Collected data
<<<<

/-- A packet with a command's head and parameter bytes 0 (Table 2-7); reserved bytes 1 where `h` has a reserved bit set. -/
def packetOf (opcode : Nat) (h : Hdr) : Packet :=
  ⟨leBytes 2 opcode ++ [hdrFlags h, h.stag % 256] ++ leBytes 2 h.authOfs ++ leBytes 2 h.plen ++
    leBytes 8 (if h.indirect then h.bufAddr else 0) ++ List.replicate 40 0 ++ List.replicate 8 (b2n (h.resv != 0))⟩

/-- A waiting packet's head is that of this command: every field the same, a reserved bit set only if the command has one. -/
def headIsOf (p : PacketHead) (h : Hdr) (opcode : Nat) : Bool := p == hdrHead opcode h p.resv && (!p.resv || h.resv != 0)

/-- The packet waiting at the head of `src` is this command: same opcode and head. -/
def headMatches (s : State) (h : Hdr) (opcode : Nat) : Bool :=
  match h.src with
  | .mailbox => s.hi.mb.cmd.any (fun p => headIsOf p h opcode)
  | .ring n => n < 16 && (match (getRing s n).fetched with
    | f :: _ => headIsOf f.head h opcode
    | [] => false)

/-- The source's head may be dispatched now. -/
def sourceReady (s : State) : Src → Bool
  | .mailbox => mbReady s
  | .ring n => ringReady s n

/-- The command is the one the device dispatches next from its source; in FROZEN only SYS.THAW at the head of ring 0 is,
whatever else waits (01 R33). -/
def dispatches (h : Hdr) (opcode : Nat) (s : State) : Bool :=
  headMatches s h opcode && sourceReady s h.src &&
  (if s.pm.mode == .frozen then opcode == 0x0012 && h.src == .ring 0 else turnOf s h.src)

/-- The head of `src` was fetched before an FLR or PERST_N (02 R38). -/
def headDead (s : State) : Src → Bool
  | .mailbox => false
  | .ring n => ((getRing s n).fetched.head?.map (·.dead)).getD false

/-- The head of `src` is dispatched: it leaves the queue and the arbiter moves on (02 R47). -/
def takeHead (src : Src) (s : State) : State :=
  match src with
  | .mailbox => { s with hi := { s.hi with mb := { s.hi.mb with cmd := none }, lastRing0 := false } }
  | .ring n =>
    let g := getRing s n
    let s := setRing n { g with fetched := g.fetched.drop 1 } s
    if n == 0 then { s with hi := { s.hi with lastRing0 := true } }
    else { s with hi := { s.hi with turn := n, turnUsed := if s.hi.turn == n then s.hi.turnUsed + 1 else 1 } }

/-! ### First completions, handles and final completions (02 R54, R55) -/

/-- The first completion of a command, unless it came before an FLR (02 R38, R59). -/
def firstCompletion (h : Hdr) (dead : Bool) (handle status : Nat) (result : List Nat) (s : State) : State :=
  if dead then s else writeRecord h.src (mkRecord handle status h.stag result s) h.irq s

/-- The handle number `seq` and those after it, skipping outstanding ones (02 R54); `fuel` bounds the search. -/
def freeSeq (used : List Nat) : Nat → Nat → Nat
  | 0, q => q
  | fuel + 1, q => if used.contains q then freeSeq used fuel (if q == 0xFFFFFF then 1 else q + 1) else q

/-- The next handle sequence (02 R54). -/
def nextSeq (s : State) : Nat := freeSeq (s.hi.ops.map (fun o => o.handle % 2 ^ 24)) 1025 s.hi.seq

/-- The handle a command of this opcode is given now: class byte and sequence (02 R54). -/
def newHandle (opcode : Nat) (s : State) : Nat := fld (opcode / 256) 24 8 + nextSeq s

/-- The operation becomes outstanding with its handle (02 R54, R55); after an FLR its handle is detached at once
(02 R38). -/
def openHandle (h : Hdr) (dead : Bool) (opcode : Nat) (cmd : Instr) (phase : Phase) (s : State) : State :=
  let q := nextSeq s
  let o : OpEntry := ⟨newHandle opcode s, h.src, h.stag, opcode, cmd, phase, dead, 0, 0, s.tm.frc⟩
  { s with hi := { s.hi with ops := s.hi.ops ++ [o], seq := if q == 0xFFFFFF then 1 else q + 1 } }

/-- The outstanding operation of a handle. -/
def findOp (s : State) (handle : Nat) : Option OpEntry := s.hi.ops.find? (fun o => o.handle == handle)

/-- The operation of a handle replaced. -/
def updOp (handle : Nat) (f : OpEntry → OpEntry) (s : State) : State :=
  { s with hi := { s.hi with ops := s.hi.ops.map (fun o => if o.handle == handle then f o else o) } }

/-- A final completion: the record with the handle, status and STAG, and the handle is forgotten (02 R54); a detached
handle leaves the record HANDLE_DETACHED_END and notice DETACHED_END instead (02 R39). A handle whose record waits for its ring
is forgotten now, before the record is written (DESIGN CHOICE, log 16). -/
def finalCompletion (o : OpEntry) (status : Nat) (result : List Nat) (s : State) : State :=
  let s := { s with hi := { s.hi with ops := s.hi.ops.filter (fun x => x.handle != o.handle) } }
  if o.detached then
    let sev := if status == 0 then 1 else 2
    report 0 0x41 sev (o.handle + fld status 32 8) none (notify 0 0 0x01 sev o.handle s)
  else writeRecord o.src (mkRecord o.handle status o.stag result s) true s

end Sys2Proof.Machine
end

>>>>

The number of lines in the data that hold "this" must be the entire answer.

3